Return, word for word, only the lines of the data below that lie between the line with "u with auth" and the line with "(∀ s, exec .authHoldEnd", those two lines included.

^^^^^^^^^^^^^^^^

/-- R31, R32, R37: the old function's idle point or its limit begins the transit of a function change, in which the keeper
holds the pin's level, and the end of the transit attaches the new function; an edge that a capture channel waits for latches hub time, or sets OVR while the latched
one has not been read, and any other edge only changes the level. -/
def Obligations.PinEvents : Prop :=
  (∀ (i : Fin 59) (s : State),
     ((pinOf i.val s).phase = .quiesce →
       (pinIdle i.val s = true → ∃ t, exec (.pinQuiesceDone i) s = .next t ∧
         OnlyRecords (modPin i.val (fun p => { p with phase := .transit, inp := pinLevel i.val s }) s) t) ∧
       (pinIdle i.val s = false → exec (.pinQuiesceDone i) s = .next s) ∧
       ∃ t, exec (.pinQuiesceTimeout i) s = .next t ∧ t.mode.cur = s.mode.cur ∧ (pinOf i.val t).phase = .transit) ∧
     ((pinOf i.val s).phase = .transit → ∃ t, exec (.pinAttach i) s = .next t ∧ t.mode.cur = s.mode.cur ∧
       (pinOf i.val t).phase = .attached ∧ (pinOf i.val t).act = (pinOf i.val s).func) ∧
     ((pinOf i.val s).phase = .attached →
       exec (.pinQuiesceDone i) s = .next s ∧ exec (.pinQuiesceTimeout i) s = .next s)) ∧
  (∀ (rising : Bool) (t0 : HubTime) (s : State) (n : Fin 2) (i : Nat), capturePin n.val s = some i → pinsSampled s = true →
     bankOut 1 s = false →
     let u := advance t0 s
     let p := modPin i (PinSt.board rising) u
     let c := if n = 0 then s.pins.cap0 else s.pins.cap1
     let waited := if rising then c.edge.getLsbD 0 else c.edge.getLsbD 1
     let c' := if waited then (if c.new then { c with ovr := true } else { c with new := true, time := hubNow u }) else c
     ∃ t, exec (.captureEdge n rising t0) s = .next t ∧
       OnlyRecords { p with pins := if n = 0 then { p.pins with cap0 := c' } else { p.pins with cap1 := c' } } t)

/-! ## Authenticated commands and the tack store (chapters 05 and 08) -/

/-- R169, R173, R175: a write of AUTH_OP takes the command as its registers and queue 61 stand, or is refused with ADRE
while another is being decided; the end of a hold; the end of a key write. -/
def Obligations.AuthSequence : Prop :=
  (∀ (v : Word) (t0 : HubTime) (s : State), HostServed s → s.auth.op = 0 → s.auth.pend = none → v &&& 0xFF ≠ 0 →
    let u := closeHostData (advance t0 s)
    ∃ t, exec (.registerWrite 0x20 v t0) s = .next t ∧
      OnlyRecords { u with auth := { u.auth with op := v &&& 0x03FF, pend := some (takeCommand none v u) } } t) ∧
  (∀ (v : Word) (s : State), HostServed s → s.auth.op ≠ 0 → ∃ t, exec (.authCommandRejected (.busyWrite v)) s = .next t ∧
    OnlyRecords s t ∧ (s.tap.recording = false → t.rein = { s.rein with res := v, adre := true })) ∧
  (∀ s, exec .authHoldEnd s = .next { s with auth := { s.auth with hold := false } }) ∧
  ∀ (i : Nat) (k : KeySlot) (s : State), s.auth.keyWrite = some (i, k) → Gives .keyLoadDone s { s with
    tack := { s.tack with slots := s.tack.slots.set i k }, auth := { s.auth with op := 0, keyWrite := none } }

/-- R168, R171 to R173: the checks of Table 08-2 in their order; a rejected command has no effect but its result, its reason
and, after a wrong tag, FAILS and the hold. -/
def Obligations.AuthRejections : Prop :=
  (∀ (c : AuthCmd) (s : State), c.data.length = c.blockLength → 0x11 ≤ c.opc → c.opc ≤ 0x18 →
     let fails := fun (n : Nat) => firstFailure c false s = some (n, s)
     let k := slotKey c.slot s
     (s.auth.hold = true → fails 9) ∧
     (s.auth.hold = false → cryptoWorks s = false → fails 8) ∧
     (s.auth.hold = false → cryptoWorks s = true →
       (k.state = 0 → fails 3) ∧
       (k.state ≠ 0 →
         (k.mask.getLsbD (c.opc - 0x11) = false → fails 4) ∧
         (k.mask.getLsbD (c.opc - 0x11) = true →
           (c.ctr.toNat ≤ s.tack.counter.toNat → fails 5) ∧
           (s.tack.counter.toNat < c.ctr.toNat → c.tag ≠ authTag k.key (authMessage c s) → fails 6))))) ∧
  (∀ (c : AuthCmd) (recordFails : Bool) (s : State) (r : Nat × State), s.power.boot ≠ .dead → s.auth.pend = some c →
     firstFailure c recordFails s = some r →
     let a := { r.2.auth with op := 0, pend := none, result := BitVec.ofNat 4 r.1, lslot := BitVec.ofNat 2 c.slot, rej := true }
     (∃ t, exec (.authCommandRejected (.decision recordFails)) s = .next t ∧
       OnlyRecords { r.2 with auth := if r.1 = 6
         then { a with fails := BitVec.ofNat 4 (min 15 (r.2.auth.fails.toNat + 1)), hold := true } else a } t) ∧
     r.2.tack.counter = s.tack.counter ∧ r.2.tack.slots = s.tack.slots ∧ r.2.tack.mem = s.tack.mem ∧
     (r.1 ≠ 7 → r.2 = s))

^^^^^^^^^^^^^^^^

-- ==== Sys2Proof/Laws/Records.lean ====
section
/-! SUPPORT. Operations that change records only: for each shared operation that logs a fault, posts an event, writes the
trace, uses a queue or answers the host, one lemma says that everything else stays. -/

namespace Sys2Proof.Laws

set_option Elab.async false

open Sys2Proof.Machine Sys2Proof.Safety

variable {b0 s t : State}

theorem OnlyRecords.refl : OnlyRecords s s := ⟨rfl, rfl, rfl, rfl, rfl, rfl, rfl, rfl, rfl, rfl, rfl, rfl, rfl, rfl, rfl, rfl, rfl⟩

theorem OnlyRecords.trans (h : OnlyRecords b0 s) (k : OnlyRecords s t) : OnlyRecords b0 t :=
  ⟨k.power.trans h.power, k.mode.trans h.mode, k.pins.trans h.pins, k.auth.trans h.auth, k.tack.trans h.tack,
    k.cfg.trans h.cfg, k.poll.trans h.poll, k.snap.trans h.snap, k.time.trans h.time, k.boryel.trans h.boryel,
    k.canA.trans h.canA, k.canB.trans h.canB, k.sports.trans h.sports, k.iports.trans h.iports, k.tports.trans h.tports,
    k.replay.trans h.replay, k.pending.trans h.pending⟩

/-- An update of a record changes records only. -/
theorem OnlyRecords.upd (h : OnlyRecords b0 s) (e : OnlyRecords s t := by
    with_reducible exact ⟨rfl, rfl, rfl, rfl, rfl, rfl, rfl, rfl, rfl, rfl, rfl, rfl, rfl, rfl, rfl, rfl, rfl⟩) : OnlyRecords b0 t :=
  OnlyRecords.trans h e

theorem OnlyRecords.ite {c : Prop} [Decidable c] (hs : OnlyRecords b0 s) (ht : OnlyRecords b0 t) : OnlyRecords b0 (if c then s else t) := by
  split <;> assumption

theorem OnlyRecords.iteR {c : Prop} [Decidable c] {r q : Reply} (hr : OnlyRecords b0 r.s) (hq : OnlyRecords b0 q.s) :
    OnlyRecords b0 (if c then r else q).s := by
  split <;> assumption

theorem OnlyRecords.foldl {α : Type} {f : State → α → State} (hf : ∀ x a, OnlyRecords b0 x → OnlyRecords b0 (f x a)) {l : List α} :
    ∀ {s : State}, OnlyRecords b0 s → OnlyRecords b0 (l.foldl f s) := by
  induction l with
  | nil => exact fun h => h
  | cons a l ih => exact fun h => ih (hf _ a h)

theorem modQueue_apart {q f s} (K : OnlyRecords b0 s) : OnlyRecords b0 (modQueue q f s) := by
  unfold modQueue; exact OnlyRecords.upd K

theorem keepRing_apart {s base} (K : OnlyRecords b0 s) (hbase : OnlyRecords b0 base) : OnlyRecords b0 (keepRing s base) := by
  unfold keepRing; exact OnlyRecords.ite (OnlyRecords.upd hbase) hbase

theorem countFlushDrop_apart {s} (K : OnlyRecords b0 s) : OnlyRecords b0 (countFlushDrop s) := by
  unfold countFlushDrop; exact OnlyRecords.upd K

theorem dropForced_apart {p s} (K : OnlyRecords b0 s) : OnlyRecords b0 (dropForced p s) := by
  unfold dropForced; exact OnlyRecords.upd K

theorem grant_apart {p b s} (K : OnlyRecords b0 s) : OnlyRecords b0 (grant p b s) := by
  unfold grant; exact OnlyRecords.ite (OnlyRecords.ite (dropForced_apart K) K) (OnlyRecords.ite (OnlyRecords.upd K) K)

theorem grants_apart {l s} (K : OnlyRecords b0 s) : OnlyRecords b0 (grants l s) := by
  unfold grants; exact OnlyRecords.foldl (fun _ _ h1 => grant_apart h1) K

^^^^^^^^^^^^^^^^

Task solution:
      OnlyRecords { u with auth := { u.auth with op := v &&& 0x03FF, pend := some (takeCommand none v u) } } t) ∧
  (∀ (v : Word) (s : State), HostServed s → s.auth.op ≠ 0 → ∃ t, exec (.authCommandRejected (.busyWrite v)) s = .next t ∧
    OnlyRecords s t ∧ (s.tap.recording = false → t.rein = { s.rein with res := v, adre := true })) ∧
  (∀ s, exec .authHoldEnd s = .next { s with auth := { s.auth with hold := false } }) ∧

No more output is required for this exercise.